**Extracted entries**
################
-- ==== Sys2Proof/Machine/Line.lean ====
section
/-! DEFINITION. The line as it happens: classification of slots (R8, R9, R11), the cycle boundary (R25), slot reports
(R10), unslotted receptions (R12), and the timing they give (R15 to R17). -/

namespace Sys2Proof.Machine

/-! ### Classification -/

/-- The class of a slot (R9); a Valid slot comes with its frame and reception. -/
inductive SlotClass where
  | silent
  | damaged
  | valid (f : Frame) (r : Reception)
  deriving DecidableEq, Repr

/-- A reception of a slot starts in its window and ends before its span does (R8). `nominal` is the slot's nominal
start (notes/assumptions/6.md). -/
def inTime (nominal spanEnd : Time) (r : Reception) : Bool :=
  decide (nominal - halfWindow ≤ r.start) && decide (r.start ≤ nominal + halfWindow) && decide (r.stop < spanEnd)

/-- The echo comparison (R11): a slot without an own frame passes it. -/
def echoAgrees (own : Option Frame) (f : Frame) : Bool :=
  match own with
  | none => true
  | some copy => f == copy

/-- The classification of a slot at the end of its span (R9, R11). `own` is the frame the station transmitted in the
slot. -/
def classifySlot (p : Profile) (part : CyclePart) (nominal spanEnd : Time) (own : Option Frame) (line : SpanLine) :
    SlotClass :=
  if own.isNone && !line.carrierAtStart && line.carrierAtEnd.isNone && line.heard.isEmpty then .silent
  else if line.carrierAtStart || line.carrierAtEnd.isSome then .damaged
  else
    match line.heard with
    | [] => .damaged
    | [r] =>
      match judgeBits p part r.bits with
      | none => .damaged
      | some f => if inTime nominal spanEnd r && echoAgrees own f then .valid f r else .damaged
    | _ :: _ :: _ => .damaged

/-- Any carrier during a gap span is a gap disturbance (R10). -/
def gapDisturbed (line : SpanLine) : Bool :=
  line.carrierAtStart || line.carrierAtEnd.isSome || !line.heard.isEmpty

/-- The own frame whose echo the present slot carries (R11); a START that founds a line has a copy of its own. -/
def ownSlotFrame (s : State) : Option Frame := s.lif.echo.map EchoWatch.frame

/-- The echo of the slot has been judged, and its copy is discarded (R11). -/
def dropSlotEcho (s : State) : State := { s with lif := { s.lif with echo := none } }

/-- The echo result of an own frame in its slot (R11): passed where some reception of the span is a Valid frame (R2,
with the times of R8) equal to the copy. The classification of the slot does not enter: a second reception, or carrier
at the start of the span, makes the slot Damaged (R9) beside an echo that passes (notes/assumptions/33.md). -/
def echoPassed (p : Profile) (part : CyclePart) (nominal spanEnd : Time) (own : Option Frame) (line : SpanLine) :
    Bool :=
  own.isSome && line.heard.any (fun r => inTime nominal spanEnd r && judgeBits p part r.bits == own)

/-! ### Cycle boundaries (R25) -/

/-- The boundary step of the state held at the boundary, at `t`, after a pending load outcome is settled
(R34, R35, R38, R41, R44). -/
def boundaryStep (t : Time) (s : State) : State :=
  match s.cyc.state, s.cyc.pendingLoad with
  | .joining, some .member => settleMember s
  | .blind, some .member => settleMember s
  | .outOfStep, some .member => settleMember s
  | .blind, some .notMember => settleNotMember s
  | .outOfStep, some .notMember => settleNotMember s
  | .joining, some .notMember => joinCycleEnds t { s with cyc := { s.cyc with pendingLoad := none } }
  | .joining, none => joinCycleEnds t s
  | .blind, none =>
    let s := enterState .outOfStep s
    { s with cyc := { s.cyc with outOfStep := 0 } }
  | .outOfStep, none =>
    let s := { s with cyc := { s.cyc with outOfStep := s.cyc.outOfStep + 1 } }
    if 16 ≤ s.cyc.outOfStep then stepLoss t s else s
  | .leaving, _ => enterStopped s
  | .config, _ => s
  | .listen, _ => s
  | .starting, _ => s
  | .inStep, _ => s
  | .stopped, _ => s
  | .halted, _ => s
where
  /-- A load outcome of member (R35). -/
  settleMember (s : State) : State :=
    let s := enterInStep s
    { s with cyc := { s.cyc with pendingLoad := none, joinCycle := 0, outOfStep := 0 } }
  /-- A load outcome of not member, from BLIND or OUT_OF_STEP (R35). -/
  settleNotMember (s : State) : State :=
    let s := enterState .joining s
    { s with cyc := { s.cyc with pendingLoad := none, joinCycle := 0 } }
  /-- A boundary in JOINING that does not settle as member (R34). -/
  joinCycleEnds (t : Time) (s : State) : State :=
    let s := { s with cyc := { s.cyc with joinCycle := s.cyc.joinCycle + 1 } }
    if 8 ≤ s.cyc.joinCycle then
      let s := { s with cyc := { s.cyc with joinAttempt := s.cyc.joinAttempt + 1 } }
      if 4 ≤ s.cyc.joinAttempt then enterHalted .joinFailed s else enterListen t s
    else s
################
**Exercise**
Filter the records above, keeping each line that contains the word "notes".

**Result**
start (notes/assumptions/6.md). -/
at the start of the span, makes the slot Damaged (R9) beside an echo that passes (notes/assumptions/33.md). -/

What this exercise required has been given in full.